What is the point in going to see live, but fake, music?
Just my 0.02$
DrkBr
To address a few of the concerns raised here:
Les Mis is not a play, it is a musical. In fact, there is little to no spoken word in Les Mis making it almost an opera, which would make the music quite important.
Many people seem to think that if all the musicians are doing is playing from the score, then a machine may as well be doing it. To me, that's like saying, "if all the actors are doing is reading from the script, then we may as well replace them with robots." The fact is, despite the mess of markings that is a classical score, there are many more things not on that page that musicians are expected to fill in. There is a passion and subtlety of emotion, expression, articualtion, and sound that no machine can reproduce.
As a classicaly trained musician soon to graduate with my Master's in performance, I may be a bit biased, but the majority of my training hinges on those very points. Playing the music on the page is a given, you just have to be able to do at least that. What gets you a job and makes the music worth listening to, is doing more than what's on the page.

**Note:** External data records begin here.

-- ==== Sys2Proof/Machine/PowerCore.lean ====
section
/-! DEFINITION. The fabric rail, and what a power state stops and a wake sets going again (15_power R622 to R638). -/

namespace Sys2Proof.Machine

/-! ### The fabric rail (R622 to R625) -/

/-- The highest value a half's caps allow: 0.90 V for temperature (R624), 0.85 V for a phase past its failure (R626). -/
def State.railCap (s : State) (h : Nat) : Nat :=
  min (if s.pwr.hotCap.contains h then 40 else 45) (if s.pwr.lame.contains h then 35 else 45)

/-- The bounds that the policy of half h sets its rail, under the caps. -/
def State.railBounds (s : State) (h : Nat) : Nat × Nat :=
  let level := s.fld Fld.pwrVfabLevel h
  let hi := min (if s.fld Fld.pwrVfabPolicy h = 0 then level else s.fld Fld.pwrVfabMax h) (s.railCap h)
  let lo := if s.fld Fld.pwrVfabPolicy h = 1 then 5 else level
  (min lo hi, hi)

/-- Does the policy move the rail? Not from the hold of a start until RESETS (R579), nor outside RUN (R625, R634). -/
def State.railFree (s : State) : Bool := bitOf (s.fld Fld.ldrStatSteps) 3 && s.fld Fld.pwrStateCur == 0

/-- The rail of half h slews to a value (R625). -/
def slewTo (h v : Nat) (s : State) : State :=
  let moves := s.fld Fld.pwrRailVfab h != v
  let s := { s with pwr := { s.pwr with aim := Tab.set 0 s.pwr.aim h (if moves then v + 1 else 0) } }
  s.setFlag Fld.pwrRailSlewing moves h

/-- The rail of half h brought within its bounds. -/
def railSettle (h : Nat) (s : State) : State :=
  if !s.railFree then s
  else
    let (lo, hi) := s.railBounds h
    slewTo h (max lo (min hi (s.fld Fld.pwrRailVfab h))) s

/-- Both rails at a value, at once: what a start's holds, a power state and a wake leave (R579, R633, R638). -/
def railsAt (v : Nat) (s : State) : State :=
  (upFrom 0 2).foldl (fun s h => (s.setFld Fld.pwrRailVfab v h).setFlag Fld.pwrRailSlewing false h)
    { s with pwr := { s.pwr with aim := [] } }

/-- CAPPED as the caps stand. -/
def showCapped (h : Nat) (s : State) : State :=
  s.setFlag Fld.pwrRailCapped (s.pwr.hotCap.contains h || s.pwr.lame.contains h) h

/-! ### What a wake sets going (R638) -/

/-- The banks a power state put into retention wake, but those whose RET is 1. -/
def banksWake (s : State) : State :=
  (upFrom 0 1280).foldl (fun s b =>
    if s.fld Fld.bnkStatPstate b = 2 ∧ !s.flag Fld.bnkCtlRet b then s.setFld Fld.bnkStatPstate 3 b else s) s

/-- Every bank that is not in retention enters it, whatever RET holds (R634). -/
def banksSleep (s : State) : State :=
  (upFrom 0 1280).foldl (fun s b => (s.setFld Fld.bnkStatPstate 2 b).setFlag Fld.bnkStatSleepPend false b) s

/-- Does a bank still wake from a power state? -/
def State.banksWaking (s : State) : Bool := (upFrom 0 1280).any fun b => s.fld Fld.bnkStatPstate b == 3

/-- A controller that a power state switched off starts again at step 3 of R569. -/
def archiveAwake (s : State) : State :=
  if !s.flag Fld.arcCtlEn then s
  else match s.fld Fld.arcStatState with
    | 0 => { s with arc := { s.arc with starting := true } }
    | 2 => s.setFld Fld.arcStatState 3
    | _ => s

/-- A timebase after DARK (R638): a wake timebase at the position counted, with REF kept; another incremental source at its last
position with REF 0; an absolute one to be initialised by its first good frame. Velocity and acceleration start at 0. -/
def tbAfterDark (n : Nat) (s : State) : State :=
  if s.fld Fld.tbStatState n = 0 then s
  else
    let h := s.tb n
    let src := s.fld Fld.tbCfgSrc n
    let absolute := src == 3 || src == 4
    let wake := s.wakeTb n
    let p := if wake then wrap64 h.count else sInt (s.reg Reg.tbPos n)
    let s := s.setTb n { h with
      p := p, v := 0, a := 0, count := if src = 9 then h.count else p, meas := [], waitEdge := none, phase := none,
      reached := s.now, corrAt := s.now, sinceAt := s.now, needInit := h.needInit || absolute, jumped := true }
    if wake ∨ src = 7 ∨ src = 8 ∨ src = 9 then s else s.setFlag Fld.tbStatRef false n

/-- What leaving a power state by a start sets going: the banks, the archive, the lanes and the timebases (R638). -/
def resumeAll (s : State) : State :=
  let dark := s.pwr.dark
  let asleep := dark || 2 ≤ s.pwr.entering
  let s := { s with pwr := { s.pwr with entering := 0, latched := none, dark := false, idle := false, stopped := [], left := [] } }
  let s := if asleep then lanesWake (archiveAwake (banksWake s)) else s
  if dark then
    let s := (upFrom 0 4).foldl (fun s b => s.setFlag Fld.pwrVbankOk (!s.flag Fld.pwrVbankSlewing b) b) s
    (upFrom 0 32).foldl (fun s n => tbAfterDark n s) s
  else s

/-! ### Step 1 of an entry to safelight or DARK (R634) -/

/-- An engine stopped as by EN = 0, with EN kept; the contexts that will resume are noted. -/
def engineSleeps (n : Nat) (s : State) : State :=
  match s.fld Fld.engStatState n with
  | 1 =>
    let mine := (upFrom 0 4).filter fun c => let t := s.ctxState n c; t == 1 || t == 2 || t == 3 || t == 7
    let s := { s with pwr := { s.pwr with stopped := s.pwr.stopped ++ mine.map (4 * n + ·) } }
    (upFrom 0 4).foldl (fun s c => ctxStop n c s) (s.setFld Fld.engStatState 2 n)
  | 3 => s.setFld Fld.engStatState 2 n
  | _ => s

/-- The archive stopped as by EN = 0, with EN kept. -/
def archiveSleeps (s : State) : State :=
  match s.fld Fld.arcStatState with
  | 1 => s.setFld Fld.arcStatState 2
  | 3 => s.setFld Fld.arcStatState 2
  | _ => { s with arc := { s.arc with starting := false } }

/-- An engine with EN, OFF or still stopping, runs again, its noted contexts as from STOPPED (R638). -/
def engineWakes (n : Nat) (s : State) : State :=
  if s.flag Fld.engCtlEn n ∧ s.fld Fld.engStatState n % 2 = 0 ∧ !s.flag Fld.engStatRetired n then
    let s := s.setFld Fld.engStatState 1 n
    let s := s.setEng n { s.eng n with leftOff := s.dt }
    (upFrom 0 4).foldl (fun s c => if s.pwr.stopped.contains (4 * n + c) then ctxStart n c s else s) s
  else s

/-- The rings with EN run again from DEV_IDX (R440, R638). -/
def ringsWake (s : State) : State :=
  (upFrom 0 64).foldl (fun s n => if s.flag Fld.rngCtlEn n && s.ringOff n then ringRun n s else s) s

/-! ### A held change that ends (R42) -/

/-- A power change ends with ABORTED: an entry leaves the device in RUN, a wake in the state it was to leave. -/
def powerAborted (s : State) : State :=
  let s := s.setFld Fld.pwrStateLastCode Code.aborted
  match s.fld Fld.pwrStateCur with
  | 5 => { s.setFld Fld.pwrStateCur s.pwr.entering with ldr := { s.ldr with steps := [] } }
  | 4 | 6 =>
    let s := s.setFld Fld.pwrStateCur 0
    let s := if 2 ≤ s.pwr.entering then
        archiveAwake (ringsWake ((upFrom 0 96).foldl (fun s n => engineWakes n s) s))
      else s
    showHealth { s with pwr := { s.pwr with entering := 0, latched := none, idle := false, stopped := [] } }
  | _ => s

end Sys2Proof.Machine
end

Now admittedly, that's hard to do for a show that's been running for so long. Many people have pointed out the business end of this decission. So, lets look at this from a business point of view...If the market demand for performance of this show no longer supports it being preformed in a space big enough, then the market has no more need for this show. Maybe it's time to learn a new show.
I think that all adds up to about $.04. Thanks for reading
(FYI, the most useful definition I've heard is that rap refers to the musical form, hip hop to the culture, which also includes breakdance and grafiti art)

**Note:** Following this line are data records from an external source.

-- ==== Sys2Proof/Machine/Lead.lean ====
section
/-! DEFINITION. Leadership between the halves, the load registers and the alarm register (01_architecture R28 to R44,
14_start_health_and_spares R588). -/

namespace Sys2Proof.Machine

/-- The leading half. -/
def State.leader (s : State) : Nat := s.fld Fld.stwLeadLeader

/-- The device-wide actions under way wait at their step boundary when a hold or split begins (R42). -/
def holdActions (s : State) : State :=
  { s with lead := { s.lead with
      held := s.lead.held ++ s.lead.underWay, underWay := [], heldLeader := s.leader } }

/-- What a held action leaves when it completes with ABORTED (R42): a load fails with ABORTED (R533, R541), a BIST
request ends (R594), a power change is recorded (R631), a start reads HELD and begins again later (R583); a record
write, a slot change and a clock return leave nothing. -/
def abortAction (s : State) : Action → State
  | .load => ldrFail Code.aborted s
  | .bist =>
    let s := { s with hea := { s.hea with west := [], east := [] } }
    showHealth ((s.setFld Fld.bistStatState 3).setFld Fld.bistStatCode Code.aborted)
  | .power => powerAborted s
  | .start => startHeld s
  | _ => s

/-- While a split lasts, a start it stops reads HELD (R583). -/
def splitStart (s : State) : State :=
  if s.lead.held.contains .start ∧ s.phase ≠ 9 then { s.setPhase 9 with sta := { s.sta with was := s.phase } } else s

/-- Every held action completes with ABORTED. -/
def abortHeld (s : State) : State :=
  let start := s.lead.held.contains .start
  let s1 := if start then startHeld s else s
  let s1 := (s.lead.held.filter (· != .start)).foldl abortAction s1
  let s1 := if start then s1.setPhase 9 else s1
  { s1 with lead := { s1.lead with held := [] } }

/-- The state returns to AGREED: held actions resume under the same leader and are otherwise aborted (R42). -/
def resumeHeld (s : State) : State :=
  if s.leader = s.lead.heldLeader then
    let s := if s.lead.held.contains .start ∧ s.phase = 9 then s.setPhase s.sta.was else s
    { s with lead := { s.lead with underWay := s.lead.underWay ++ s.lead.held, held := [] } }
  else abortHeld s

/-- STATE becomes AGREED. -/
def toAgreed (s : State) : State :=
  resumeHeld ((s.setFld Fld.stwLeadState 0).setFld Fld.stwLeadDisagree 0)

/-- The channel is lost: the split begins (R40), and a handover under way ends unperformed (R43). -/
def beginSplit (s : State) : State :=
  let h := s.lead.handover != 0
  let s := splitStart (if s.fld Fld.stwLeadState = 0 then holdActions s else s)
  let s := (s.setFld Fld.stwLeadState 2).setFld Fld.stwLeadDisagree 0
  let s := (s.setFlag Fld.stwLeadSplitSeen true).bump Fld.stwLeadSplitCount
  let s := if h then (s.setFlag Fld.stwLeadHandover false).setFlag Fld.stwLeadHandoverRefused true else s
  let s := { s with lead := { s.lead with goodRun := 0, handover := 0 } }
  s.alarm 1 Code.halfSplit 0

/-- One interval of a handover: offer, accept, then both switch (R43). -/
def handoverStep (s : State) : State :=
  if s.lead.handover < 3 then { s with lead := { s.lead with handover := s.lead.handover + 1 } }
  else
    let s := (s.setFld Fld.stwLeadLeader (1 - s.leader)).setFlag Fld.stwLeadHandover false
    { s with lead := { s.lead with handover := 0 } }

/-- A good interval in a split: the split ends after eight of them, and the LEAD_SEL half leads (R40). -/
def splitGood (s : State) : State :=
  if s.lead.goodRun + 1 < 8 then { s with lead := { s.lead with goodRun := s.lead.goodRun + 1 } }
  else
    let s := s.setFld Fld.stwLeadLeader (b2n s.sys.straps.leadSel)
    let s := { s with lead := { s.lead with goodRun := 0 } }
    toAgreed s

/-- An interval judged as a disagreement (R39). -/
def disagree (s : State) : State :=
  let n := s.fld Fld.stwLeadDisagree + 1
  if n < 3 then
    let s := if s.fld Fld.stwLeadState = 0 then holdActions s else s
    (s.setFld Fld.stwLeadState 1).setFld Fld.stwLeadDisagree n
  else
    let s := s.setFld Fld.stwLeadLeader (b2n s.sys.straps.leadSel)
    let s := (s.setFlag Fld.stwLeadConflictSeen true).bump Fld.stwLeadConflictCount
    (toAgreed s).notice Code.leadConflict 0

/-- VIEW_INTERVAL (R37 to R43): each steward received a good view or did not, and each half claims the lead or does
not. -/
def viewInterval (goodWest goodEast claimWest claimEast : Bool) (s : State) : State :=
  let s := { s with lead := { s.lead with
    badWest := if goodWest then 0 else s.lead.badWest + 1
    badEast := if goodEast then 0 else s.lead.badEast + 1 } }
  if s.fld Fld.stwLeadState = 2 then
    if goodWest && goodEast then splitGood s else { s with lead := { s.lead with goodRun := 0 } }
  else if 3 ≤ s.lead.badWest ∨ 3 ≤ s.lead.badEast then beginSplit s
  else if s.lead.handover ≠ 0 then handoverStep s
  else if !(goodWest && goodEast) then s
  else if claimWest != claimEast then (if s.fld Fld.stwLeadState = 0 then s else toAgreed s)
  else disagree s

def execViewInterval (goodWest goodEast claimWest claimEast : Bool) (s : State) : Out :=
  .next (viewInterval goodWest goodEast claimWest claimEast s)

/-- A write of STW_LEAD (R43, R44): HANDOVER 1 by the Warden starts a handover, or is not performed while the state is
not AGREED; a 0 has no effect; the W1C bits clear. -/
def writeLead (w : Writer) (v : W32) (s : State) : State :=
  let v64 : W64 := v.setWidth 64
  let s := s.setReg Reg.stwLead (s.reg Reg.stwLead &&& ~~~(v64 &&& Reg.stwLead.w1c))
  if bitsW v 8 1 = 0 then s
  else if !s.warden w then s.denyWarden w Reg.stwLead.base
  else if s.flag Fld.stwLeadHandover then s
  else if !s.agreed then s.setFlag Fld.stwLeadHandoverRefused true
  else
    let s := s.setFlag Fld.stwLeadHandover true
    { s with lead := { s.lead with handover := 1 } }

def execHandover (w : Writer) (v : W32) (s : State) : Out :=
  .next (s.linked w Reg.stwLead.base (writeLead w v))

/-- DEVICE_ACTION_HOLD_TIMEOUT (R42): the actions held for 1 ms complete with ABORTED. -/
def execDeviceActionHoldTimeout (s : State) : Out :=
  .next (if s.agreed then s else abortHeld s)

/-- STEWARD_ACTION_RESUME (R41): what the stewards raised starts once the state is AGREED and no handover runs. -/
def execStewardActionResume (s : State) : Out :=
  .next (if s.agreed ∧ s.lead.handover = 0 then
      { s with lead := { s.lead with underWay := s.lead.underWay ++ s.lead.waiting, waiting := [] } }
    else s)

/-- LOAD_WINDOW (R28, R31): a 10 µs window of half h ends with a load in units of 0.1 %. -/
def execLoadWindow (h : Fin 2) (load : Fin 1001) (s : State) : Out :=
  let s := s.setFld Fld.stwLoadLoad load.val h.val
  .next (if s.fld Fld.stwLoadPeak h.val < load.val then s.setFld Fld.stwLoadPeak load.val h.val else s)

/-- LOAD_PEAK_CLR (R31): PEAK takes the current LOAD. -/
def loadPeakClr (h : Nat) (s : State) : State := s.setFld Fld.stwLoadPeak (s.fld Fld.stwLoadLoad h) h

def execLoadPeakClr (w : Writer) (h : Fin 2) (s : State) : Out :=
  .next (s.linked w (Reg.stwLoad.addr h.val 0) (loadPeakClr h.val))

/-- ALARM_ACK (R588): the Warden clears pending bits; ALARM_N rises once none is pending. -/
def alarmAck (w : Writer) (bits : BitVec 9) (s : State) : State :=
  if bits = 0 then s
  else s.wardenOr w Reg.stwAlarm.base fun s =>
    let left := s.fld Fld.stwAlarmPend &&& (~~~bits).toNat
    let s := s.setFld Fld.stwAlarmPend left
    if left = 0 then { s with sys := { s.sys with alarmN := true } } else s

def execAlarmAck (w : Writer) (bits : BitVec 9) (s : State) : Out :=
  .next (s.linked w Reg.stwAlarm.base (alarmAck w bits))

end Sys2Proof.Machine
end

Rap is a drum machine and a rhyme dictionary in the same way that blues is four chords and a gravelly voice, or jazz is hitting the wrong keys and pretending you did it on purpose, or rock is two power chords and a stage show, or classical is machine-like repetition of a score. There are recordings that fit those descriptions, and before you get used to the form it might all sound like that. There's also a hell of a lot more to it -- but if you don't care to learn, more power to you, it's probably not for you anyway.
If you like rock, or blues, or jazz, or classical, though, you are hereby prohibited from making stupid generalizations about rap.